Most of the approaches for creating these teams centre around managing performance and the leader's approach to building teams without a comprehensive approach that considers the team's purpose, its culture, the individuals that form a part of it and key underlying processes.

Building a high-performance team for an organization will be concerned with answering 3 key questions:

1) How can our team deliver higher customer impact?
2) How can our team remain motivated and engaged in our strategic goals?
3) How can our team achieve more with less?

Amity’s approach to Building High-Performance teams.

Our approach on creating high performing teams relies on more than 30 years of research comprising 50+ organizations on what works in creating high performing teams and what does not. We identify key attributes of a high performing team to include:

1) The fullness of mutual accountability
2) Enhanced Clarity and Deeper Sense of Purpose
3) High interaction, knowledge exchange and Dependability
4) Speed and Agility
5) Sense of focus
6) Operating with Creativity

The work with teams starts with understanding the organization that the teams operate within and the stage of team development. We then work with teams to identify a customized and team-specific approach that acts as a catalyst to create a high performing team.

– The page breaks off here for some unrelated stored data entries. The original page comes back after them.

-- ==== Sys2Proof/Machine/Ladle.lean ====
section
/-! DEFINITION. Ladle (R411 to R438): the HBM partitions, the pools and their free lists, allocation under reserve and cap,
the free checks against the ledger, and the express FIFO banks. -/
namespace Sys2Proof.Machine

/-! ## Partitions and pools -/

/-- Cells per buffer of a pool (R415). -/
def poolCells (p : Nat) : Nat := if p = 0 then 1 else if p = 1 then 4 else if p = 2 then 10 else 40

/-- Largest LENGTH of a pool (R415). -/
def poolLargest (p : Nat) : Nat := poolCells p * 256

/-- The smallest pool whose largest LENGTH covers a length; none above 10,240 (R416). -/
def poolFor (len : Nat) : Option Nat :=
  if len ≤ 256 then some 0 else if len ≤ 1024 then some 1 else if len ≤ 2560 then some 2 else if len ≤ 10240 then some 3 else none

/-- Size in bytes of an applied partition (R411): 0 packet store, 1 ledger, 2 reorder, 3 Preoth data, 4 latency rings, 5 capture. -/
def State.partBytes (s : State) (n : Nat) : Nat := (s.ld.parts[n]?).getD 0 * 0x4000000

/-- The key of a byte of an interleaved partition in the model's HBM. (log 11, DESIGN CHOICE) -/
def hbmKey (part o : Nat) : Nat := part * 0x10000000000 + o

/-- Where the half of a partition begins in each stack: after the halves of those before it in the table of R411. -/
def halfBase (parts : List Nat) (n : Nat) : Nat := (parts.take n).foldl (· + ·) 0 * 0x2000000

/-- The stack of an offset of an interleaved partition, and its place in that stack (R412). -/
def State.hbmPlace (s : State) (part o : Nat) : Nat × Nat :=
  (b2n (bit o 12), halfBase s.ld.parts part + o / 8192 * 4096 + o % 4096)

/-- The stack of a packet-store cell, and its place in that stack (R412). -/
def cellPlace (c : Nat) : Nat × Nat := (b2n (bit c 26), bits c 0 26 * 256)

/-- Read bytes of a partition. A byte nothing has written reads 0. (log 9, DESIGN CHOICE) -/
def State.hbmRead (s : State) (part o n : Nat) : List Byte := Tab.read s.hbm 0 (hbmKey part o) n

/-- Write bytes of a partition. (log 9, DESIGN CHOICE) -/
def State.hbmWrite (s : State) (part o : Nat) (b : List Byte) : State := { s with hbm := Tab.write s.hbm 0 (hbmKey part o) b }

/-- Cells of a pool's region in one stack. -/
def State.regionCells (s : State) (p : Nat) : Nat := (s.ld.regions[p]?).getD 0 * 262144

/-- The first cell of a pool's region, from a stack's offset 0 (R415). -/
def State.regionStart (s : State) (p : Nat) : Nat := (s.ld.regions.take p).foldl (· + ·) 0 * 262144

/-- Whole buffers of a pool in one stack. -/
def State.poolBuffers (s : State) (p : Nat) : Nat := s.regionCells p / poolCells p

/-! ## Handles (R419) -/

/-- The handle of a buffer. (log 12, DESIGN CHOICE) -/
def mkHandle (pool gen idx : Nat) : Nat := pool * 2 ^ 38 + gen * 2 ^ 30 + idx

/-- A handle is well formed: reserved bits 0, and its index the first cell of a buffer in its pool's region. -/
def State.handleFormed (s : State) (h : Nat) : Bool :=
  let pool := bits h 38 2
  let cell := bits h 0 26
  let start := s.regionStart pool
  bits h 27 3 = 0 && h / 2 ^ 40 = 0 && decide (start ≤ cell) && (cell - start) % poolCells pool = 0
    && decide ((cell - start) / poolCells pool < s.poolBuffers pool)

Team mutual accountability is a reciprocally authorized behaviour among team members of evaluating one another’s progress on the team’s task. Unlike performance pressure, which is externally enforced accountability on a team, mutual accountability is internal to a team. Teams with mutual accountability are likely to make prompt performance adjustments because team members, by their intimate understanding of the team’s work and impromptu conversations, can actively evaluate team progress and adjust ongoing performance issues. As teamwork becomes more dynamic and reliant in organizations, the “right” processes and task divisions become difficult to predict in advance. This makes external team accountability insufficient and mutual accountability among team members critical for prompt performance adjustments.

Having a deeper sense of purpose is not just about having a clear mission that focuses on how a business will generate economic value.

A higher purpose is not about economic exchanges. It reflects something more aspirational. It explains how the people involved with an organization are making a difference, gives them a sense of meaning, and draws their support. It is only by creating a purpose-driven organization that creates motivated and engaged employees. They act as change agents and bring their brilliance and creativity to their jobs. They begin to perform up to their potential.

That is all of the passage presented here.